Records contained in a dataset
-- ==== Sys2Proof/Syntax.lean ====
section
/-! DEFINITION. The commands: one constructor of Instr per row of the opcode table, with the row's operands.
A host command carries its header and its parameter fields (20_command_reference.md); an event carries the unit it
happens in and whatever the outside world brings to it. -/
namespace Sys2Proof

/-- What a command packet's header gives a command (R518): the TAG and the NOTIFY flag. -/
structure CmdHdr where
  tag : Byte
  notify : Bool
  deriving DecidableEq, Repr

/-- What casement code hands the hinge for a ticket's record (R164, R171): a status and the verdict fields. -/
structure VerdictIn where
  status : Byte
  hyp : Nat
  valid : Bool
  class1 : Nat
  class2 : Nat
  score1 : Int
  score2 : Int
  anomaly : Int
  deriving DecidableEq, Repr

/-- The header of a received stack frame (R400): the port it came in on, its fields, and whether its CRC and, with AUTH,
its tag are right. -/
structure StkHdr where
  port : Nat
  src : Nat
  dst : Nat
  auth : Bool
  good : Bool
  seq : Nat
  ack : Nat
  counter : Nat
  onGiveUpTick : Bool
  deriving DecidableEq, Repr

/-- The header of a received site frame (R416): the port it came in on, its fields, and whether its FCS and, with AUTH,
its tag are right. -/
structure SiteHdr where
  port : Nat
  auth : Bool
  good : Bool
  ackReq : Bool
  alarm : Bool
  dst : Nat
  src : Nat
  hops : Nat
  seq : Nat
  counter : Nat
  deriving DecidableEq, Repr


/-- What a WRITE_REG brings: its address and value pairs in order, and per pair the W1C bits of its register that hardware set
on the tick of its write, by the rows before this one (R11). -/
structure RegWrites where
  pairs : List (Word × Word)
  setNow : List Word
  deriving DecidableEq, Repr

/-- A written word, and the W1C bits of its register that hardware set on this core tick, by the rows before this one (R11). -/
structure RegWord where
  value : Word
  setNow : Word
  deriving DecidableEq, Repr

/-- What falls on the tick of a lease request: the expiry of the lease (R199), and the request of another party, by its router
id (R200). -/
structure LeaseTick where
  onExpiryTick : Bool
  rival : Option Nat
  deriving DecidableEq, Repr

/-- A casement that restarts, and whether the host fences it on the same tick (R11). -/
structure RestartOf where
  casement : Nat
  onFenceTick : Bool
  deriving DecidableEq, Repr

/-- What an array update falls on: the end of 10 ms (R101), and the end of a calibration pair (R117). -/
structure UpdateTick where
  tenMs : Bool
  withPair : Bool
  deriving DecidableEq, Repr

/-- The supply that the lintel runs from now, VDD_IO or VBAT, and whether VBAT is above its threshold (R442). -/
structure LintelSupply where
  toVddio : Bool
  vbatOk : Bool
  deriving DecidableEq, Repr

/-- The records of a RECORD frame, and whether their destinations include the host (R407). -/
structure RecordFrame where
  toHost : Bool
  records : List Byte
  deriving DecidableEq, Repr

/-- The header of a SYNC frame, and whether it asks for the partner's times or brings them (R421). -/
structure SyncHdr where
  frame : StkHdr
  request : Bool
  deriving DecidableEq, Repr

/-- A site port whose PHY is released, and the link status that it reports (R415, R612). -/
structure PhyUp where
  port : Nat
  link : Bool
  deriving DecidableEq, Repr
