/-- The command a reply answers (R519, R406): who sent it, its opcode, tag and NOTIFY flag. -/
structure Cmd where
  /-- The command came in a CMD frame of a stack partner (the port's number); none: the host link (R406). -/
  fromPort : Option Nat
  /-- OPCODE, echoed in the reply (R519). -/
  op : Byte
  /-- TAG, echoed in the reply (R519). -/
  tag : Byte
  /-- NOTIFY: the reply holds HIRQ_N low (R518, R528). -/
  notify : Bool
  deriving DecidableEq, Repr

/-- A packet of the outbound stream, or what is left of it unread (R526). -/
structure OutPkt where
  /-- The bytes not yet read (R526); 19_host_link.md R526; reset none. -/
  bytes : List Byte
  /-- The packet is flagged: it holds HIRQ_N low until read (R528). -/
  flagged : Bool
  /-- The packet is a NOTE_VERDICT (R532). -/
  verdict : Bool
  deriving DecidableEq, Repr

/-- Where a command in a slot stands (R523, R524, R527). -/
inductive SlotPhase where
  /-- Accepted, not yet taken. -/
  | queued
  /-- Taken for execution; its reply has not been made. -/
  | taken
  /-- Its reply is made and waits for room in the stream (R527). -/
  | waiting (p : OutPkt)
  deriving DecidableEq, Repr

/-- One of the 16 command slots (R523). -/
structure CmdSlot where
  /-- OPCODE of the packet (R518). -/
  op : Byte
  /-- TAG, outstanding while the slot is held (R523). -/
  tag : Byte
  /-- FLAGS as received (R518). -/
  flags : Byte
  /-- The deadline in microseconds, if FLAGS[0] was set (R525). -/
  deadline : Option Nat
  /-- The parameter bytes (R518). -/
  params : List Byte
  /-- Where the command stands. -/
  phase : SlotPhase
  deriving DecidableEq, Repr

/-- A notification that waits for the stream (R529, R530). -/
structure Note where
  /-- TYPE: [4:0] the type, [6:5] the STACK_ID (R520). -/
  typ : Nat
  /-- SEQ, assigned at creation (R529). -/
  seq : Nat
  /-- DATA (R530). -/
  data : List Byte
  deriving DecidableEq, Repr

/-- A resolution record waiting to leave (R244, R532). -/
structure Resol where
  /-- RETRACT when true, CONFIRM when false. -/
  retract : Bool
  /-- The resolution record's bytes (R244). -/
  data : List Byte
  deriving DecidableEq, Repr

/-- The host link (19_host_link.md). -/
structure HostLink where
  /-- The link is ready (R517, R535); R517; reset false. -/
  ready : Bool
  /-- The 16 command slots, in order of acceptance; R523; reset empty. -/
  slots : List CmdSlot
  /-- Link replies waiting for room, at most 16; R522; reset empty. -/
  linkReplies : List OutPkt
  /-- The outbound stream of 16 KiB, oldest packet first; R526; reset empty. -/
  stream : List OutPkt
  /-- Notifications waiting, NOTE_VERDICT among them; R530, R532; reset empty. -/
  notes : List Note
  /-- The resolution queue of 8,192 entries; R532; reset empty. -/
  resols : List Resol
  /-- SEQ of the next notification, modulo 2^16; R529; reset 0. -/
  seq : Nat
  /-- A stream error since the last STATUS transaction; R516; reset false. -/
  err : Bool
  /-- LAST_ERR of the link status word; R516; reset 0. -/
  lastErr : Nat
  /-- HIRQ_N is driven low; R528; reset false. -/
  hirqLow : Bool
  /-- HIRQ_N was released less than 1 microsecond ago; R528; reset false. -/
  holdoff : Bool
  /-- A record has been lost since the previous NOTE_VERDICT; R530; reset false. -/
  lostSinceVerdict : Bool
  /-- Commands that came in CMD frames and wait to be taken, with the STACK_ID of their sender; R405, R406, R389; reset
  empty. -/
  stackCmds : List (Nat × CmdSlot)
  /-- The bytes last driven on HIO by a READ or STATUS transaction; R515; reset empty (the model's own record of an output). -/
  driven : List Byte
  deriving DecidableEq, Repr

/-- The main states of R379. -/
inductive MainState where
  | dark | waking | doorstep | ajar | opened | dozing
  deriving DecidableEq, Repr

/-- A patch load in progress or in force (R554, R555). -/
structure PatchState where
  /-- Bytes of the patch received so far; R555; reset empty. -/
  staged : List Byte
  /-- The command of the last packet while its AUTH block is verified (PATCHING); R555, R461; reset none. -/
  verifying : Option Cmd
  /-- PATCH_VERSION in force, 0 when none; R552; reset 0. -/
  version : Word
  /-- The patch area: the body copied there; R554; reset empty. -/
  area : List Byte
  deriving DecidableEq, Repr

Exercise: When a line in the data holds the word "bits", show that line.

Answer for the task:
/-- What a WRITE_REG brings: its address and value pairs in order, and per pair the W1C bits of its register that hardware set
/-- A written word, and the W1C bits of its register that hardware set on this core tick, by the rows before this one (R11). -/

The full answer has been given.